3 Things Adoption Taught Me About Love

Jul 26, 20178 comments

Every time my family goes somewhere all together, we end up causing a stir. One time during a road trip, we stopped at McDonald’s for lunch, and I let my kids go first up to the counter. The five of them–two Asians, two Africans, and one skinny white kid–noisily talked over one another trying to decide what to order. The guy behind the counter stood there with his mouth open. “Uh…is this some kind of an event?” Yeah, it’s an event, alright, I thought. You have no idea.

We’re kind of a walking billboard for adoption, and we know it. Most of us get a kick out of the perplexed looks we first get from people, but it also warms my heart to then watch their confusion melt into a sort of wonder and introspection about what it really means to be a family. It’s tempting to tell you a fairy tale story about how adoption made our dreams come true and taught us about love, but that would be misleading. Don’t get me wrong–those things are true, except our story is far from idyllic. But that’s exactly what makes it real, and what makes it love.

We never set out to have half the United Nations at the dinner table every night. We certainly didn’t plan to have two teenage girls who are eight days apart, or four teenagers who all happen to be born in December. It wasn’t our original plan to adopt two older children after being a ‘completed’ family for twelve years.  And we never anticipated the heartbreaking process of trying to bond as a family, when all our kids were miserable and two of them wouldn’t even acknowledge that they were our kids. It wasn’t that any of them opposed their adoption. They all wanted it, at least as far as they knew. We wanted it, as far as we knew. But once we all were together under the same roof, none of us seemed too sure of that anymore.

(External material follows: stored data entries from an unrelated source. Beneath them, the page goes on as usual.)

@[simp] theorem Group.modLane_id (g : Group) (i : Nat) (e : Lane → Lane) : (g.modLane i e).id = g.id := rfl
@[simp] theorem Group.modLane_pkg (g : Group) (i : Nat) (e : Lane → Lane) : (g.modLane i e).pkg = g.pkg := rfl
@[simp] theorem Group.modLane_core (g : Group) (i : Nat) (e : Lane → Lane) : (g.modLane i e).core = g.core := rfl
@[simp] theorem Group.modLane_crew (g : Group) (i : Nat) (e : Lane → Lane) : (g.modLane i e).crew = g.crew := rfl
@[simp] theorem Group.modLane_num (g : Group) (i : Nat) (e : Lane → Lane) : (g.modLane i e).num = g.num := rfl
@[simp] theorem Group.modLane_width (g : Group) (i : Nat) (e : Lane → Lane) : (g.modLane i e).width = g.width := rfl
@[simp] theorem Group.modLane_alloc (g : Group) (i : Nat) (e : Lane → Lane) : (g.modLane i e).alloc = g.alloc := rfl
@[simp] theorem Group.modLane_priv (g : Group) (i : Nat) (e : Lane → Lane) : (g.modLane i e).priv = g.priv := rfl
@[simp] theorem Group.modLane_handler (g : Group) (i : Nat) (e : Lane → Lane) : (g.modLane i e).handler = g.handler := rfl
@[simp] theorem Group.modLane_ctx (g : Group) (i : Nat) (e : Lane → Lane) : (g.modLane i e).ctx = g.ctx := rfl
@[simp] theorem Group.modLane_tile (g : Group) (i : Nat) (e : Lane → Lane) : (g.modLane i e).tile = g.tile := rfl
@[simp] theorem Group.modLane_age (g : Group) (i : Nat) (e : Lane → Lane) : (g.modLane i e).age = g.age := rfl
@[simp] theorem Group.modLane_lanes (g : Group) (i : Nat) (e : Lane → Lane) : (g.modLane i e).lanes = modNth g.lanes i e := rfl
@[simp] theorem Group.modLane_s (g : Group) (i : Nat) (e : Lane → Lane) : (g.modLane i e).s = g.s := rfl
@[simp] theorem Group.modLane_f (g : Group) (i : Nat) (e : Lane → Lane) : (g.modLane i e).f = g.f := rfl
@[simp] theorem Group.modLane_mode (g : Group) (i : Nat) (e : Lane → Lane) : (g.modLane i e).mode = g.mode := rfl
@[simp] theorem Group.modLane_bad (g : Group) (i : Nat) (e : Lane → Lane) : (g.modLane i e).bad = g.bad := rfl
@[simp] theorem Group.modLane_earlyS (g : Group) (i : Nat) (e : Lane → Lane) : (g.modLane i e).earlyS = g.earlyS := rfl
@[simp] theorem Group.modLane_earlyF (g : Group) (i : Nat) (e : Lane → Lane) : (g.modLane i e).earlyF = g.earlyF := rfl
@[simp] theorem Group.modLane_splits (g : Group) (i : Nat) (e : Lane → Lane) : (g.modLane i e).splits = g.splits := rfl
@[simp] theorem Group.modLane_parks (g : Group) (i : Nat) (e : Lane → Lane) : (g.modLane i e).parks = g.parks := rfl
@[simp] theorem Group.modLane_cur (g : Group) (i : Nat) (e : Lane → Lane) : (g.modLane i e).cur = g.cur := rfl
@[simp] theorem Group.modLane_sb (g : Group) (i : Nat) (e : Lane → Lane) : (g.modLane i e).sb = g.sb := rfl
@[simp] theorem Group.modLane_sq (g : Group) (i : Nat) (e : Lane → Lane) : (g.modLane i e).sq = g.sq := rfl
@[simp] theorem Group.modLane_unacked (g : Group) (i : Nat) (e : Lane → Lane) : (g.modLane i e).unacked = g.unacked := rfl
@[simp] theorem Group.modLane_readPend (g : Group) (i : Nat) (e : Lane → Lane) : (g.modLane i e).readPend = g.readPend := rfl
@[simp] theorem Group.modLane_handed (g : Group) (i : Nat) (e : Lane → Lane) : (g.modLane i e).handed = g.handed := rfl
@[simp] theorem Group.modLane_acqOut (g : Group) (i : Nat) (e : Lane → Lane) : (g.modLane i e).acqOut = g.acqOut := rfl
@[simp] theorem Group.modLane_unretired (g : Group) (i : Nat) (e : Lane → Lane) : (g.modLane i e).unretired = g.unretired := rfl
@[simp] theorem Group.modLane_arr (g : Group) (i : Nat) (e : Lane → Lane) : (g.modLane i e).arr = g.arr := rfl
@[simp] theorem Group.modLane_colls (g : Group) (i : Nat) (e : Lane → Lane) : (g.modLane i e).colls = g.colls := rfl
@[simp] theorem Group.modLane_sample (g : Group) (i : Nat) (e : Lane → Lane) : (g.modLane i e).sample = g.sample := rfl
@[simp] theorem Group.modLane_timeh (g : Group) (i : Nat) (e : Lane → Lane) : (g.modLane i e).timeh = g.timeh := rfl
@[simp] theorem Group.modLane_ctxerr (g : Group) (i : Nat) (e : Lane → Lane) : (g.modLane i e).ctxerr = g.ctxerr := rfl
@[simp] theorem Group.modLane_haltLeft (g : Group) (i : Nat) (e : Lane → Lane) : (g.modLane i e).haltLeft = g.haltLeft := rfl
@[simp] theorem Group.modLane_stop (g : Group) (i : Nat) (e : Lane → Lane) : (g.modLane i e).stop = g.stop := rfl
@[simp] theorem Group.modLane_links (g : Group) (i : Nat) (e : Lane → Lane) : (g.modLane i e).links = g.links := rfl
@[simp] theorem Group.modLane_linkq (g : Group) (i : Nat) (e : Lane → Lane) : (g.modLane i e).linkq = g.linkq := rfl
@[simp] theorem Group.modLane_tick (g : Group) (i : Nat) (e : Lane → Lane) : (g.modLane i e).tick = g.tick := rfl
@[simp] theorem Group.modLane_nextSb (g : Group) (i : Nat) (e : Lane → Lane) : (g.modLane i e).nextSb = g.nextSb := rfl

And looking back at that awful, awful time, when there seemed to be no love at all in our home, that’s when we learned what love really looks like.

And this is what adoption taught me:

  1. Love is steadfast. It hangs in there, remaining ‘for’ those you love no matter what, just the same way God is always for us. Love is a choice, and it is also a posture of the heart. When I was a kid, my grandmother would come up behind me to straighten my shoulders, telling me if I kept slouching, my posture would stay that way when I grew up. We have to do the same thing with our hearts. When your heart begins to slouch in defeat, hurt, or offense, you need to straighten it back up to its posture of love. The deliberate exercise of that choice, of that posture, is commitment. I have learned to position my heart to love others this way because of adoption.
  2. Love grounds itself in hope. When relationships are at their most challenging, love keeps an eye on the prize that lies ahead. It envisions what God sees: their potential, their healing, their freedom. It imagines restored or renewed relationship. And it never loses sight of that hope. Because of my adopted children, I see people differently and I’m able to love them more.
  3. Love will transform. It has the power to lay down new tracks for a life headed the wrong way. It heals old wounds and guards against new injury. Love will soften a hardened heart and allow more love to enter in. It covers a multitude of sins. Though our love won’t fix everything, we must believe that it ultimately matters, because it does. I have watched love transform my children, my family…me. I will continue to pursue the transformation of other relationships because of adoption.

You might not have a family like mine–in fact, I’m quite sure there are no families just like mine. Every person in this world is so different, so unique, so precious. Certainly adoption has taught me this too. But there is also a ‘oneness’ that exists amidst the diversity. My family, if you lined us all up side by side, looks very much like you, and your friend, and your neighbor. Picture that, if you can. People from different backgrounds and origins, under the banner of family.

Committed.

Grounded in hope.

Believing in transformation.

I’m telling you from my experience, we can love one another this way.